Throughout, Thomas creates a narrative that is both immersive and deeply uncomfortable, with the closing - allegedly plagiarised - scenes in Babi Yar representing some of the most sinister and cruel descriptions of death-camp atrocities you are ever likely to read. Lisa dies there with her stepson Kolya, but she returns to the White Hotel at the end, where it becomes a kind of holding space for travellers to Israel. The hotel becomes a source of historical redemption, though even here there is chaos and uncertainty. Elsewhere in the novel, the hotel is a womb, a symbol of maternal purity, but also a uterine space for the sex-death polarity so central to Freudian analysis to play itself out.

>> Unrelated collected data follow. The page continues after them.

/-- The pixels in an odd number of the listed masks. -/
def xorMasks (mask : Nat → PixelMask) (ks : List Nat) : PixelMask := fun row col =>
  ks.foldr (fun k acc => mask k row col ^^ acc) false

/-- No pixel is in two of the listed masks. -/
def MasksApart (mask : Nat → PixelMask) (ks : List Nat) : Prop :=
  ks.Pairwise fun j k => ∀ row col, mask j row col = true → mask k row col = false

@[simp] theorem xorMasks_nil (mask : Nat → PixelMask) (row col : Nat) : xorMasks mask [] row col = false := rfl

@[simp] theorem xorMasks_cons (mask : Nat → PixelMask) (k : Nat) (ks : List Nat) (row col : Nat) :
    xorMasks mask (k :: ks) row col = (mask k row col ^^ xorMasks mask ks row col) := rfl

/-- A pixel in none of the masks is not in their XOR. -/
theorem xorMasks_eq_false {mask : Nat → PixelMask} {ks : List Nat} {row col : Nat}
    (h : ∀ k ∈ ks, mask k row col = false) : xorMasks mask ks row col = false := by
  induction ks with
  | nil => rfl
  | cons k ks ih =>
    obtain ⟨hk, hks⟩ := List.forall_mem_cons.mp h
    rw [xorMasks_cons, hk, ih hks, Bool.xor_false]

/-- Masks that are apart XOR to their union. -/
theorem xorMasks_iff {mask : Nat → PixelMask} {ks : List Nat} (h : MasksApart mask ks) {row col : Nat} :
    xorMasks mask ks row col = true ↔ ∃ k ∈ ks, mask k row col = true := by
  induction ks with
  | nil => simp
  | cons k ks ih =>
    obtain ⟨hk, hks⟩ := List.pairwise_cons.mp h
    rw [xorMasks_cons, List.exists_mem_cons_iff, ← ih hks]
    cases hm : mask k row col with
    | false => simp
    | true => simp [xorMasks_eq_false fun j hj => hk j hj row col hm]

/-- Masks are apart where each fixes one coordinate of its pixels, counted up from `a` and wrapped, and there are no
more masks than coordinates. -/
theorem masksApart_range {mask : Nat → PixelMask} {coord : Nat → Nat → Nat} {a n w : Nat} (hn : n ≤ w)
    (h : ∀ k row col, mask k row col = true → coord row col = (a + k) % w) : MasksApart mask (List.range n) := by
  refine List.pairwise_lt_range.imp_of_mem fun {j k} hj hk hlt row col hmj => ?_
  rw [List.mem_range] at hj hk
  rw [← Bool.not_eq_true]
  intro hmk
  have hsame : a + j ≡ a + k [MOD w] := (h j row col hmj).symm.trans (h k row col hmk)
  have := (hsame.add_left_cancel' a).eq_of_lt_of_lt (by omega) (by omega)
  omega

/-- A pixel that is 1 is on the display. -/
theorem lt_of_pixel {c : Config} {p : Display} (hp : Display.sized c p = true) {row col : Nat}
    (h : p.pixel row col = true) : row < c.displayH ∧ col < c.displayW := by
  obtain ⟨hlen, hrows⟩ := sized_iff.mp hp
  have hrow : row < p.length := Nat.lt_of_not_le fun hge => by simp [Display.pixel, List.getElem?_eq_none hge] at h
  rw [Display.pixel, List.getD_eq_getElem _ _ hrow] at h
  have hcol : col < p[row].length := Nat.lt_of_not_le fun hge => by simp [List.getElem?_eq_none hge] at h
  exact ⟨hlen ▸ hrow, hrows _ (List.getElem_mem hrow) ▸ hcol⟩

theorem hits_iff {c : Config} {p : Display} (hp : Display.sized c p = true) {m : PixelMask} :
    Hits p m ↔ ∃ row < c.displayH, ∃ col < c.displayW, p.pixel row col = true ∧ m row col = true := by
  constructor
  · rintro ⟨row, col, hpix, hm⟩
    obtain ⟨hrow, hcol⟩ := lt_of_pixel hp hpix
    exact ⟨row, hrow, col, hcol, hpix, hm⟩
  · rintro ⟨row, -, col, -, hhit⟩
    exact ⟨row, col, hhit⟩

/-- Displays of one size are equal where their pixels are. -/
theorem display_ext {c : Config} {p q : Display} (hp : Display.sized c p = true) (hq : Display.sized c q = true)
    (h : ∀ row col, p.pixel row col = q.pixel row col) : p = q := by
  obtain ⟨hpl, hpr⟩ := sized_iff.mp hp
  obtain ⟨hql, hqr⟩ := sized_iff.mp hq
  refine List.ext_getElem (hpl.trans hql.symm) fun row hr hr' => ?_
  have hlen : p[row].length = q[row].length :=
    (hpr _ (List.getElem_mem hr)).trans (hqr _ (List.getElem_mem hr')).symm
  refine List.ext_getElem hlen fun col hc hc' => ?_
  simpa [Display.pixel, hr, hr', hc, hc'] using h row col

/-! Stamps -/

/-- The display `q` is `p` with the mask XORed into it, and `collided` says that the mask met a pixel that was 1. -/
structure Stamps (p : Display) (m : PixelMask) (q : Display) (collided : Prop) : Prop where
  pixel : ∀ row col, q.pixel row col = (p.pixel row col ^^ m row col)
  hits : collided ↔ Hits p m

theorem Stamps.inverted_iff {p q : Display} {m : PixelMask} {collided : Prop} (h : Stamps p m q collided)
    (row col : Nat) : q.pixel row col = !p.pixel row col ↔ m row col = true := by
  rw [h.pixel]
  cases p.pixel row col <;> simp

/-- The mask inverts the pixels it meets, so it meets one that is 1 exactly when a pixel goes from 1 to 0. -/
theorem Stamps.collided_iff {c : Config} {p q : Display} {m : PixelMask} {collided : Prop}
    (h : Stamps p m q collided) (hp : Display.sized c p = true) :
    collided ↔ ∃ row < c.displayH, ∃ col < c.displayW, p.pixel row col = true ∧ q.pixel row col = false := by
  have hpix (row col : Nat) : p.pixel row col = true ∧ q.pixel row col = false ↔
      p.pixel row col = true ∧ m row col = true :=
    and_congr_right fun hset => by simp [h.pixel, hset]
  simp only [h.hits, hits_iff hp, hpix]

/-- The stamps of a list one after the other, each on the display the one before left; any collision is kept. -/
def stampEach (f : Nat → Display → Display × Bool) : List Nat → Display × Bool → Display × Bool
  | [], acc => acc
  | k :: ks, (p, any) => stampEach f ks ((f k p).1, any || (f k p).2)

/-- A collision before the stamps is kept beside theirs. -/
theorem stampEach_any (f : Nat → Display → Display × Bool) (ks : List Nat) (p : Display) (any : Bool) :
    stampEach f ks (p, any) = ((stampEach f ks (p, false)).1, any || (stampEach f ks (p, false)).2) := by
  induction ks generalizing p any with
  | nil => simp [stampEach]
  | cons k ks ih => rw [stampEach, stampEach, ih, ih _ (false || _), Bool.false_or, Bool.or_assoc]

/-- The stamp keeps a display's size and XORs its mask into it. -/
def StampsOn (c : Config) (m : PixelMask) (f : Display → Display × Bool) : Prop :=
  ∀ p, Display.sized c p = true → Display.sized c (f p).1 = true ∧ Stamps p m (f p).1 ((f p).2 = true)

section
variable {c : Config} {f : Nat → Display → Display × Bool} {mask : Nat → PixelMask}

/-- Stamps one after the other XOR all their masks into the display, the ones that overlap included. -/
theorem pixel_stampEach (hf : ∀ k, StampsOn c (mask k) (f k)) (ks : List Nat) {p : Display}
    (hp : Display.sized c p = true) (any : Bool) (row col : Nat) :
    (stampEach f ks (p, any)).1.pixel row col = (p.pixel row col ^^ xorMasks mask ks row col) := by
  induction ks generalizing p any with
  | nil => simp [stampEach]
  | cons k ks ih =>
    obtain ⟨hsized, hstamp⟩ := hf k p hp
    rw [stampEach, ih hsized, hstamp.pixel, Bool.xor_assoc, xorMasks_cons]

/-- A mask apart from the rest meets the pixels it was to meet, whatever the rest inverts, and conversely. -/
theorem hits_cons {k : Nat} {ks : List Nat} (hapart : MasksApart mask (k :: ks)) {p q : Display} {collided : Prop}
    (hq : Stamps p (mask k) q collided) :
    Hits p (xorMasks mask (k :: ks)) ↔ Hits p (mask k) ∨ Hits q (xorMasks mask ks) := by
  obtain ⟨hk, -⟩ := List.pairwise_cons.mp hapart
  simp only [Hits, ← exists_or]
  refine exists_congr fun row => exists_congr fun col => ?_
  rw [hq.pixel, xorMasks_cons]
  cases hm : mask k row col with
  | false => simp
  | true => simp [xorMasks_eq_false fun j hj => hk j hj row col hm]

/-- Stamps apart from each other collide where their union meets a pixel of the display before the first. -/
theorem collided_stampEach (hf : ∀ k, StampsOn c (mask k) (f k)) {ks : List Nat} (hapart : MasksApart mask ks)
    {p : Display} (hp : Display.sized c p = true) (any : Bool) :
    (stampEach f ks (p, any)).2 = true ↔ any = true ∨ Hits p (xorMasks mask ks) := by
  induction ks generalizing p any with
  | nil => simp [stampEach, Hits]
  | cons k ks ih =>
    obtain ⟨hsized, hstamp⟩ := hf k p hp
    rw [stampEach, ih (List.pairwise_cons.mp hapart).2 hsized, hits_cons hapart hstamp, Bool.or_eq_true,
      hstamp.hits, or_assoc]

theorem stamps_stampEach (hf : ∀ k, StampsOn c (mask k) (f k)) {ks : List Nat} (hapart : MasksApart mask ks)
    {p : Display} (hp : Display.sized c p = true) :
    Stamps p (xorMasks mask ks) (stampEach f ks (p, false)).1 ((stampEach f ks (p, false)).2 = true) where
  pixel := pixel_stampEach hf ks hp false
  hits := by simp [collided_stampEach hf hapart hp]

end

/-! The row compositor -/

theorem displayW_ge_of_wf {c : Config} (h : c.wf = true) : 8 ≤ c.displayW := by
  simp only [Config.wf, Bool.and_eq_true, decide_eq_true_eq] at h
  omega

theorem displayH_pos_of_wf {c : Config} (h : c.wf = true) : 0 < c.displayH := by
  simp only [Config.wf, Bool.and_eq_true, decide_eq_true_eq] at h
  omega

/-- The pixel the bit `b[7-k]` lands on, where the bit is 1 (R122, R123). -/
def bitMask (c : Config) (row cx : Nat) (b : Byte) (k : Nat) : PixelMask := fun r col =>
  b.getLsbD (7 - k) && decide (r = row ∧ col = (cx + k) % c.displayW)

/-- The pixels under the 1 bits of a sprite byte (R122, R123). -/
def spriteMask (c : Config) (cx cy : Nat) (b : Byte) : PixelMask :=
  xorMasks (bitMask c (cy % c.displayH) cx b) (List.range 8)
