-- ==== Sys2Proof/Decode.lean ====
section
/-!
DEFINITION. The words of opcode_table.json. The table gives none of its rows a bit, so no word spells a command.
-/

namespace Sys2Proof

/-- The command that a word of `nbits` bits spells: none, since the table gives no row any bits. -/
def decodeTableWord (nbits w : Nat) : Option Instr :=
  match nbits, w with
  | _, _ => none

end Sys2Proof
end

Thomas recreates Freud's deeply humanistic approach to psychoanalysis. He describes Freud as 'a myth...something far greater than even a gifted individual', thus giving his writing the quality of Greek drama or Teutonic epic, with the character of 'Anna G' becoming talismanic in her power to explore primal sexual energies and a superhuman capacity of endurance in tandem with her other role in the novel as a talented, opera singer who never quite reaches the pantheon of the greats.
'The White Hotel' is a deeply disturbing novel, its complexity compounded by the rich interweaving of fictional inset narrative (the Freudian interpretation) with third person accounts of concentration camp horror. Jung is also wrapped into the mix with the curious disquisition on North German preserved peat-bog corpses at the start prefiguring the treatment of corpses at the camp at the end.
The book needs a revisit some time in the distant future. So many threads to disentangle, so much cold, stark horror to confront again, with Freud's own bitter suffering (cancer of the jaw, a lonely London death in 1939 and four sisters killed in the Holocaust) completing this gruelling nightmare novel.